As mentioned above, in vivo studies can imply direct irradiation effects on immune cells. A way around this is to inject non-irradiated lymphocytes into the irradiated tumor-bearing host and analyze the effects.

An in vivo study explained a reduced tumor volume (RMA-S lymphoma/B16 melanoma) in mice by injected NK cells after 5 Gy total body irradiation. The effect was even more pronounced after prestimulating the NK cells with IL-12, -15, and -18, with highly increased expression of interferon γ (IFN-γ), granzyme B, and perforin. Those prestimulated NK cells were found to have rapidly proliferated in dependence of IL-2 production by CD4+ Th-cells (60).

Involvement of DCs

Enhanced antitumor response after X-irradiation (PANTAK Therapax DXT 300 Model X-Ray Unit, 42.5 Gy) has been linked to DCs. Intratumoral injection of DC was performed in mice bearing irradiated D5 tumors, resulting in reduced tumor size and increased IFN-γ secretion (71). As shown by Scholch et al. (65), in the in vivo (PANC-02 cells in mouse model) antitumor response of immune cells after irradiation (5 Gy × 2 Gy), the CTL mediated response dominates over NK cells, and was shown to be abrogated by depletion of DC, indicating a necessity of DC mediated antigen presentation for the immune cell effectiveness against tumor tissue. Although very promising, the described effects do not take the radiation effect on immune cells into account, since no immune cells were injected after irradiation (65). After X-irradiation (5 Gy × 2 Gy, 3 Gy × 5 Gy, 15 Gy), DC show an increased expression of IL-2R (CD25), which can mediate an increased activation of CD4+ T-cells via presentation of the activating IL-2 to the T-cell [and potentially CTL and NK cells as well, although not tested in the study (72)].

Involvement of Tregs

On the other hand, immunosuppressive Tregs were found to be increased in irradiated tumors in an in vivo mouse study, bearing lung and colon tumors (63) as well as in tumors and tumor draining lymph nodes of mice injected with mouse melanoma and lymphoma cell lines (64). The increased presence of Tregs was associated with increased tumor growth and has been hypothesized to depend on Langerhans cells, the DCs in the epidermis (64). Systemic inhibition of Tregs using cycloheximide (CHX) and anti-CD25 antibodies proved to increase the number of CD8+ and CD4+ non-Tregs. Along with those results, CHX and anti-CD25-antibody treatment resulted in enhanced tumor regression, indicating a suppressive function of Tregs (63). In other in vivo studies, Tregs were suppressed by blockage of cytotoxic T-lymphocyte associated protein 4 (CTLA4) in mice injected with 4T1 mouse mammary carcinoma or CD-26 murine colon cancer cells. Subsequent radiation exposure with 10 and 12 Gy of γ-irradiation resulted in tumor reduction that was associated with CTL-mediated cytotoxicity (73, 74). In the study by Son et al., the irradiation treatment was augmented with immature DC (74), but due to different irradiation parameters as well as different tumor application of the two studies, the effectiveness of this augmentation cannot be assessed.

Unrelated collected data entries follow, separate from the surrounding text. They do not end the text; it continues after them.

/-- OPEN (R224): it binds the stream in place of any earlier binding and is answered; with status OK it acts as an ACK of SEQ - 1, and
the stream is sent from SEQ. Under AUTH_REQUIRED one without a valid tag is answered AUTH_REQUIRED and binds nothing (R223). One
for the streams of another device is discarded (log 113). -/
def stOpenFrame (m : Mem) (c : Core) (f : StFrame) : Mem × Core :=
  match stAccept c stTypeOpen f with
  | .error c1 =>
    (m, if stWhole c stTypeOpen f && authRequired c && (forPartner c f || forOwn c f) then openReply c1 f none 0 stAuthRequired else c1)
  | .ok key =>
    let n := f.stream.toNat
    let seq := f.seq.toNat
    let session := if key.isSome then f.session.toNat else 0
    if forPartner c f then
      let x := getServed c n
      let low := match partnerNext c n x.acked with
        | some it => it.sequence.toNat
        | none => x.acked + 1
      let next := ((partnerRecords c n).map (fun it => it.sequence.toNat)).foldl max x.acked + 1
      let s := openStatus c f key low next
      let c1 := openReply c f key low s
      let y := { x with bound := some f.src, session := session, eth := f.eth.val, window := f.window.toNat }
      if s = stAuthRequired then (m, c1)
      else if s ≠ stOk then (m, setServed c1 n y)
      else
        let c2 := setServed c1 n { y with sent := seq - 1, everSent := max x.everSent (seq - 1), acked := seq - 1 }
        (m, { c2 with buddy := { c2.buddy with held := c2.buddy.held.filter (fun it =>
          !(it.kind == .record && it.id.toNat == n && decide (it.sequence.toNat < seq))) } })
    else if forOwn c f then
      let st := getStream c n
      let s := openStatus c f key (st.acked + 1) st.next
      let c1 := openReply c f key (st.acked + 1) s
      let y := { st with bound := some f.src, session := session, eth := f.eth.val, window := f.window.toNat }
      if s = stAuthRequired then (m, c1)
      else if s ≠ stOk then (m, setStream c1 n y)
      else
        let c2 := setStream c1 n { y with sent := seq - 1, everSent := max st.everSent (seq - 1), lastAck := seq - 1 }
        ackStream m c2 n (seq - 1)
    else (m, c)

/-- Whether a later frame of a stream comes from its bound host, tagged where AUTH_REQUIRED asks it. -/
def stBoundFrame (c : Core) (ty : Nat) (f : StFrame) : Except Core Unit :=
  match stAccept c ty f with
  | .error c1 => .error c1
  | .ok key => if authRequired c ∧ key.isNone then .error (authFailed c) else .ok ()

/-- ACK (R226): cumulative; below an earlier one it is ignored, above the highest sequence sent it counts in ACK_INVALID. -/
def stAckFrame (m : Mem) (c : Core) (f : StFrame) : Mem × Core :=
  match stBoundFrame c stTypeAck f with
  | .error c1 => (m, c1)
  | .ok _ =>
    let n := f.stream.toNat
    let seq := f.seq.toNat
    let c0 := tallyEvent c 0xDE
    if forPartner c f then
      let x := getServed c n
      if x.bound ≠ some f.src then (m, c)
      else if seq < x.acked then (m, c0)
      else if x.everSent < seq then (m, bump c0 (mkKey 0x5C00 9))
      else
        let c1 := setServed c0 n { x with acked := seq, sent := max x.sent seq, window := f.window.toNat }
        (m, { c1 with buddy := { c1.buddy with held := c1.buddy.held.filter (fun it =>
          !(it.kind == .record && it.id.toNat == n && decide (it.sequence.toNat ≤ seq))) } })
    else if !forOwn c f then (m, c)
    else
      let st := getStream c n
      if st.bound ≠ some f.src then (m, c)
      else if seq < st.lastAck then (m, c0)
      else if st.everSent < seq then (m, bump c0 (mkKey 0x5C00 9))
      else ackStream m (setStream c0 n { st with lastAck := seq, window := f.window.toNat, sent := max st.sent seq }) n seq

/-- A resend is counted in ST_RETRANSMITS (R227). -/
def countResend (c : Core) : Core := tallyEvent (bump c (mkKey 0x5C00 8)) 0xDD

/-- NAK (R226): the device resends from SEQ. -/
def stNakFrame (c : Core) (f : StFrame) : Core :=
  match stBoundFrame c stTypeNak f with
  | .error c1 => c1
  | .ok _ =>
    let n := f.stream.toNat
    let seq := f.seq.toNat
    if forPartner c f then
      let x := getServed c n
      if x.bound ≠ some f.src ∨ x.everSent < seq then c
      else countResend (setServed c n { x with sent := max x.acked (seq - 1) })
    else if !forOwn c f then c
    else
      let st := getStream c n
      if st.bound ≠ some f.src ∨ st.everSent < seq then c
      else countResend (setStream c n { st with sent := max st.acked (seq - 1) })

/-- CLOSE (R224): ends the binding; records stay held. -/
def stCloseFrame (c : Core) (f : StFrame) : Core :=
  match stBoundFrame c stTypeClose f with
  | .error c1 => c1
  | .ok _ =>
    let n := f.stream.toNat
    if forPartner c f then
      let x := getServed c n
      if x.bound = some f.src then setServed c n { x with bound := none } else c
    else if !forOwn c f then c
    else
      let st := getStream c n
      if st.bound = some f.src then setStream c n { st with bound := none } else c

/-- ACK_TIMEOUT passes with the lowest unacknowledged record sent: the device resends from it (R227). -/
def stTimeout (c : Core) (n : Nat) : Core :=
  let st := getStream c n
  if st.bound.isSome ∧ st.acked < st.sent then countResend (setStream c n { st with sent := st.acked })
  else
    let x := getServed c n
    if x.bound.isSome ∧ x.acked < x.sent then countResend (setServed c n { x with sent := x.acked }) else c

/-- A port has lost its link: streams with PORT 2, and those of the partner, continue on the other port from the lowest
unacknowledged record (R227, R387). -/
def streamsOffPort (c : Core) (p : Nat) : Core :=
  { c with
    streams := c.streams.map (fun e =>
      if e.2.eth = p ∧ (streamEntry c e.1).port = 2 then (e.1, { e.2 with eth := 1 - p, sent := e.2.acked }) else e)
    buddy := { c.buddy with served := c.buddy.served.map (fun e =>
      if e.2.eth = p then (e.1, { e.2 with eth := 1 - p, sent := e.2.acked }) else e) } }

/-! ## Journal pointers in force (R22, R419, R420) -/

/-- A journal entry is whole: stream pointers and MARKs that it covers are in force. -/
def entryWhole (c : Core) (e : JEntry) : Core :=
  match e.kind with
  | 1 => modStream c e.id (fun st => { st with journal := max st.journal e.value })
  | _ => c

end Sys2Proof.Machine
end

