-- ==== Sys2Proof/Machine/Pec.lean ====
section
/-!
DEFINITION. Sys2Proof/Machine/Pec.lean: the pin-electronics control ports: list stores, the Weavers' list queues, the port
queues and frames (05_pin_timing.md R172 to R179).
-/
namespace Sys2Proof.Machine

/-- Object `sub` of control port k (Table 5-19). -/
def ck (k sub : Nat) : Key := mkKey (0x3500 + k) sub

/-- The list store of a port; eight zero bytes until one is written. -/
def listStore (c : Core) (k : Nat) : List Byte :=
  let l := dom c (ck k 5)
  if l = [] then List.replicate 8 0 else l

/-- The bytes a frame takes in a store: header, then its data padded to a multiple of 4 (Table 5-15). -/
def frameBytes (bitsN : Nat) : Nat := 4 + ceilDiv (ceilDiv bitsN 8) 4 * 4

/-- Whether `n` frames from an offset keep their ranges and lie within the store (R173). -/
def framesOk (store : List Byte) : Nat → Nat → Bool
  | 0, _ => true
  | n + 1, off =>
    let h := leAt store off 4
    let b := bits h 0 13
    decide (off + 4 ≤ store.length) && decide (1 ≤ b) && decide (b ≤ 4096) && bits h 14 18 == 0 &&
      decide (off + frameBytes b ≤ store.length) && framesOk store n (off + frameBytes b)

/-- Whether directory entry i is sound; `prev` is the list number before it (Table 5-16). -/
def entryOk (store : List Byte) (e i prev : Nat) : Bool :=
  let v := leAt store (8 + 8 * i) 8
  decide (prev < bits v 0 16) && decide (1 ≤ bits v 16 16) && decide (bits v 16 16 ≤ 256) &&
    bits v 32 16 % 4 == 0 && decide (8 + 8 * e ≤ bits v 32 16) && bits v 48 16 == 0 &&
    framesOk store (bits v 16 16) (bits v 32 16)

/-- The first failing directory entry of a store (R173). -/
def firstBadEntry (store : List Byte) (e : Nat) : Option Nat :=
  (List.range e).find? (fun i => !entryOk store e i (if i = 0 then 0 else leAt store (8 * i) 2))

/-- A write of LIST_STORE (R173). -/
def writeListStore (c : Core) (k : Nat) (data : List Byte) : Answer :=
  let e := leAt data 0 4
  if data.length < 8 ∨ 65536 < data.length ∨ 4096 < e ∨ leAt data 4 4 ≠ 0 ∨ data.length < 8 + 8 * e then
    (stOutOfRange, wr c (ck k 6) 0xFFFF)
  else match firstBadEntry data e with
    | some i => (stOutOfRange, wr c (ck k 6) i)
    | none => (stOk, setDom (wr c (ck k 6) 0xFFFF) (ck k 5) data)

/-- The first frame's offset and the number of frames of list n of a store. -/
def findList (store : List Byte) (n : Nat) : Option (Nat × Nat) :=
  ((List.range (leAt store 0 4)).find? (fun i => leAt store (8 + 8 * i) 2 == n)).map (fun i =>
    let v := leAt store (8 + 8 * i) 8
    (bits v 32 16, bits v 16 16))

/-- The ports that hold list n among those of a Weaver's pin groups (R172). -/
def portsOf (c : Core) (w n : Nat) : List Nat := (groupsOf c w).filter (fun k => (findList (listStore c k) n).isSome)

/-- The place of a source among lists that enter a port at one instant: Weavers by number, then the host (R175). -/
def sourceRank : ListFrom → Nat
  | .weaver w => w
  | .host => 64

/-- Put a list into a queue: behind those that entered before it, and by its source among those of its instant (R175). -/
def insertList (e : PortList) : List PortList → List PortList
  | [] => [e]
  | x :: xs => if e.since = x.since ∧ sourceRank e.source < sourceRank x.source then e :: x :: xs else x :: insertList e xs

/-- Put a list in a port's queue (R175). -/
def enterPort (c : Core) (k n : Nat) (src : ListFrom) : Core :=
  let p := getPec c k
  setPec c k { p with queue := insertList { list := n, source := src, since := c.time } p.queue }

/-- Move lists that found the Weaver's queue full into it as places free (R177). -/
def fillLists (x : Weaver) : Weaver :=
  let n := 16 - x.lists.length
  { x with lists := x.lists ++ x.listsWaiting.take n, listsWaiting := x.listsWaiting.drop n }

/-- The first list of a Weaver's queue enters every port it needs, once all have room (R175, R177). -/
def transferList (c : Core) (w : Nat) : Core :=
  let x := getW c w
  match x.lists with
  | [] => c
  | n :: rest =>
    let ports := portsOf c w n
    if ports.all (fun k => decide ((getPec c k).queue.length < 64)) then
      let c1 := ports.foldl (fun c k => enterPort c k n (.weaver w)) c
      setW c1 w (fillLists { x with lists := rest })
    else c

/-- A descriptor's PEC_LIST: it waits where the Weaver's queue is full (R177). -/
def queuePecList (c : Core) (w n : Nat) : Core :=
  if n = 0 then c
  else modW c w (fun x => if x.lists.length < 16 ∧ x.listsWaiting = [] then { x with lists := x.lists ++ [n] } else { x with listsWaiting := x.listsWaiting ++ [n] })

/-- ISSUE: the host queues a list on one port (R175). -/
def issueList (c : Core) (k n : Nat) : Written :=
  guardSt ((getPec c k).queue.length < 64) stStateConflict (.ok (enterPort c k n .host))

/-- A port starts its next list from the store as it stands, once the last CS_GAP has ended: CS_N falls (R173 to R175); a store that
lacks it sends nothing. -/
def startList (c : Core) (k : Nat) : Core :=
  let p := getPec c k
  match p.active, p.queue with
  | none, e :: rest =>
    let c1 := elapseUntil c p.gapEnd
    let store := listStore c k
    match findList store e.list with
    | some (off, frames) => setPec c1 k { p with queue := rest, active := some (store, off, frames), csHigh := false, falls := c1.time }
    | none => setPec c1 k { p with queue := rest }
  | _, _ => c

/-- The period of a port's SCK in nanoseconds (R174). -/
def sckPeriod (c : Core) (k : Nat) : Nat := 10 * rd c (ck k 1)

/-- The bits of a frame in the order they are sent: byte 0 upward, MSB or LSB first in each byte (R174). -/
def sentBits (msb : Bool) (data : List Byte) (n : Nat) : List Bool :=
  (List.range n).map (fun i => (data.getD (i / 8) 0).getLsbD (if msb then 7 - i % 8 else i % 8))

/-- Pack bits in sent order into bytes, MSB first or LSB first (R174). -/
def packSent (msb : Bool) (l : List Bool) : List Byte :=
  (List.range (ceilDiv l.length 8)).map (fun i =>
    BitVec.ofNat 8 ((List.range 8).foldl (fun v j => if l.getD (8 * i + j) false then setBit v (if msb then 7 - j else j) else v) 0))

/-- The frame in progress ends: it has gone out as Table 5-18 gives, CS_N rises, READBACK is kept, and after CS_GAP CS_N falls for
the list's next frame, or the next list may start (R174, R175, R178). -/
def frameDone (c : Core) (k : Nat) (sdi : List Bool) : Core :=
  let p := getPec c k
  match p.active with
  | none => c
  | some (store, off, left) =>
    let h := leAt store off 4
    let n := bits h 0 13
    let mode := rd c (ck k 2)
    let setup := rd c (ck k 3)
    let rises := p.falls + (setup + n) * sckPeriod c k
    let gap := rises + rd c (ck k 4) * sckPeriod c k
    let c0 := emit (elapseUntil c rises)
      (.pecFrame k p.falls rises (bit mode 1) (bit mode 0) setup (sckPeriod c k) (sentBits (bit mode 2) (slice store (off + 4) (ceilDiv n 8)) n))
    let c1 := if bit h 13 then
        bump (setDom c0 (ck k 0xB) (packSent (bit mode 2) (sdi.take n ++ List.replicate (n - sdi.length) false))) (ck k 0xC)
      else c0
    let idle : Pec := { p with active := none, csHigh := true, gapEnd := gap }
    if left = 0 then setPec c1 k idle
    else if left = 1 then setPec (bump c1 (ck k 9)) k idle
    else setPec c1 k { idle with active := some (store, off + frameBytes n, left - 1), falls := gap, csHigh := decide (c1.time < gap) }

/-- The lists of a Weaver that have not started are discarded (R178). -/
def discardLists (c : Core) (w : Nat) : Core :=
  let x := getW c w
  let c1 := (x.lists ++ x.listsWaiting).foldl (fun c n => (portsOf c w n).foldl (fun c k => bump c (ck k 0xA)) c) c
  let c2 := setW c1 w { x with lists := [], listsWaiting := [] }
  (List.range 16).foldl (fun c k =>
    let p := getPec c k
    let keep := p.queue.filter (fun e => e.source != .weaver w)
    if keep.length = p.queue.length then c
    else bumpBy (setPec c k { p with queue := keep }) (ck k 0xA) (p.queue.length - keep.length)) c2

/-- Entry to SAFE or to a mode whose pins are ISOLATED: every port completes its frame in progress only, and discards its
queue (R178). -/
def haltPorts (c : Core) : Core :=
  (List.range 16).foldl (fun c k =>
    let p := getPec c k
    if p = {} then c
    else
      let busy := if p.csHigh then none else p.active.map (fun (s, o, _) => (s, o, 0))
      bumpBy (setPec c k { p with queue := [], active := busy }) (ck k 0xA) p.queue.length) c

end Sys2Proof.Machine
end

Bystander and Abscopal Effects

Monocytes and T-cells were shown in vitro (THP-1 and Jurkat cell lines, respectively) to have increased viability after incubating them with conditioned medium from carbon ion irradiated neuronal tumor cells (SH-SY5Y and U87; Carbon ions 165 MeV/n, LET 30 keV/µm, 1–5 Gy), as well as decreased migration of THP-1, hinting at more in-depth interactions of immune cells in response to radiation (75).

Radiation therapy with an electron beam (fractionated 8 Gy on three consecutive days; Varian Truebeam linear accelerator) has been shown to slow tumor growth of mice bearing 67NR tumors in vivo in an abscopal manner (76). In the same model, after enrichment of DC using DC growth factor Flt3-L (Fms-related tyrosine kinase-3 ligand), abscopal tumor size reduction was observed after low doses (2–6 Gy) of γ-irradiation (60Co source). The effect was proven to be T-cell dependent, as abscopal tumor size was not influenced in T-cell deficient mice (54).

The systemic inhibition of Tregs using CHX and anti-CD25-antibodies in an in vivo tumor-bearing mouse model (lung and colon carcinoma) or via CTLA4 blockage in an in vivo tumor-bearing mouse model (colon carcinoma) after irradiation of the tumor resulted in reduced growth of distant non-irradiated tumor cells (63, 74). The indicated suppressive action of Tregs on antitumor responses can thereby also be expected non-irradiated tumors.

These studies show that irradiation of tumor cells or tissue has long-ranging effects on different immune cell subpopulations. This results in activation of CTL and NK cells, supported by increased activity of DCs, which meets an orchestrated immune suppressive response initiated by Tregs. Activation of CTL and NK cells was shown in in vitro and in vivo studies, Treg activation only in vivo. As a broad variety of neoplastic cell lines activated these immune cell populations, the tumor cell type seems to have no apparent influence on immune cell activation.

Cytokines and Chemokines

The Tumor Milieu

The presence of immunosuppressing cyto- and chemokines is vital to the development and progression of tumor cells. The tumor cells themselves can secrete factors that protect them from lysis via CTLs or NK cells or elicit cytokine expression in other cells that enable tumor survival, most notably are TGF-β and IL-10.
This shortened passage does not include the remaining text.